Staff raids and social media hijinks: GOP infighting ramps up in Georgia Sixth

There have been staff raids, social media hijinks, scornful advertisements and bitter broadsides. That’s just the start of an escalating battle between Republicans over what could be a sole spot in a runoff to represent a suburban Atlanta district.

As the April 18 special election to replace Tom Price nears, the 11 Republicans in the scrambled field are stepping up their feuds with one another in a fight over a slice of the electorate.

At campaign stops and Republican meet-and-greets across Georgia’s 6th District, they spar over their ties to President Donald Trump and, in hushed tones, warn that their rivals don’t have what it takes to vanquish Democrat Jon Ossoff in a likely June 20 runoff.

 



 

Behind the scenes, they bicker on Twitter over hashtags and trade claims of doctoring Facebook posts and cannibalizing one another’s staffs. And on the airwaves, a roughly $5 million ad blitz includes one memorable spot that depicts the GOP front-runner as a lumbering, bejeweled elephant.

Karen Handel (center), with her husband, Steve Handel (left) as she waits to qualify for the Sixth District congressional seat. Bob Andres, bandres@ajc.com

The Republicans have good reason to step up their attacks. Many voters are just now beginning to tune into a vote that’s less than three weeks away. And the vote, the most competitive congressional election since Trump’s victory, is seen as an early test of the president’s popularity.

All this intraparty squabbling is no surprise in a crowded field of 18 candidates, including 11 Republicans, all appearing on the same ballot. But the infighting risks further fracturing a party already smarting over Trump’s struggles in the opening months of his presidency.

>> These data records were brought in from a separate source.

-- ==== Sys2Proof/Machine/Operands.lean ====
section
/-! DEFINITION. The operand forms of the commands (30_encoding.md R91, R93) and the fields of the configuration
registers the commands read (10_state.md R25, 44_video_blocks.md R230). -/

namespace Sys2Proof.Machine

open Sys2Proof Sys2Proof.Config

/-- A small-tree slot or a bigtree id, 0..3, compared as a full 32-bit number (30_encoding.md R93). -/
def slotOperand (v : Word) : Option (Fin 4) :=
  if h : v.toNat < 4 then some ⟨v.toNat, h⟩ else none

/-- A track index, 0..6 (30_encoding.md R93). -/
def trackOperand (v : Word) : Option (Fin 7) :=
  if h : v.toNat < 7 then some ⟨v.toNat, h⟩ else none

/-- The window `[base, base+size)` lies in `IN`; the sum is taken without wrap-around (20_memory.md R61). -/
def windowLegal (s : State) (base size : Word) : Bool :=
  decide (base.toNat + size.toNat ≤ s.params.inSize.toNat)

/-! ### Fields of a track descriptor (10_state.md R25) -/

/-- Bit 31. -/
def trkCompressed (d : Word) : Bool := d.getLsbD 31

/-- Bit 30. -/
def trkExists (d : Word) : Bool := d.getLsbD 30

/-- Bit 29. -/
def trkDepth16 (d : Word) : Bool := d.getLsbD 29

/-- Bit 28. -/
def trkStereo (d : Word) : Bool := d.getLsbD 28

/-- Bits 27:26. -/
def trkVariant (d : Word) : BitVec 2 := d.extractLsb' 26 2

/-- `channels` (43_audio_dpcm.md R200). -/
def trkChannels (d : Word) : Nat := if trkStereo d then 2 else 1

/-- `bytes` (43_audio_dpcm.md R200). -/
def trkBytes (d : Word) : Nat := if trkDepth16 d then 2 else 1

/-- `frame = channels * bytes` (43_audio_dpcm.md R200). -/
def trkFrame (d : Word) : Nat := trkChannels d * trkBytes d

/-! ### Video configuration -/

/-- `CFG.VERSION = '4'` (30_encoding.md R105). -/
def State.isV4 (s : State) : Bool := s.version == 0x34

/-- The configuration VID_DECODE accepts (44_video_blocks.md R230). -/
def videoConfigLegal (s : State) : Bool :=
  (s.version == 0x32 || s.version == 0x34)
    && (s.width != 0 && s.width.toNat % 4 == 0)
    && (s.height != 0 && s.height.toNat % 4 == 0)
    && within s.params.fbMax (s.width.toNat * s.height.toNat)

/-- The number of blocks of a frame, `(CFG.WIDTH/4) * (CFG.HEIGHT/4)` (44_video_blocks.md R232). -/
def frameBlocks (s : State) : Nat := (s.width.toNat / 4) * (s.height.toNat / 4)

end Sys2Proof.Machine
end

“Look at what’s going on in Washington. All the Republican infighting dismays me,” said Roger Wise, a Roswell retiree and GOP activist. “We need to be unified. Because this Ossoff guy, he has a lot of support.”

Analysts from both parties predict the runoff will come down to Ossoff and a Republican. And much is riding on the GOP contender. The district stretching from east Cobb County to north DeKalb County has been in GOP hands since Jimmy Carter’s presidency, even though Trump struggled to carry it in November.

And as the election nears, they’ll have more chances to throw jabs at each other in person. A series of debates and forums that includes all 18 candidates in the race are planned over the next three weeks, including a forum Wednesday at the Cobb Energy Performing Arts Centre.

‘Drain the swamp’

Smack at the center of many of the swirling attacks is Bob Gray, a former Johns Creek councilman. Hardly known among Georgia politicos before he entered the race, the snowy-haired telecom executive has emerged as a leading Republican contender in poll after poll.

He hired a string of veterans from Trump’s operation, including ex-Trump Georgia campaign manager Brandon Phillips, and he proudly brandishes the president’s banner in a district Trump won by 1 point in November.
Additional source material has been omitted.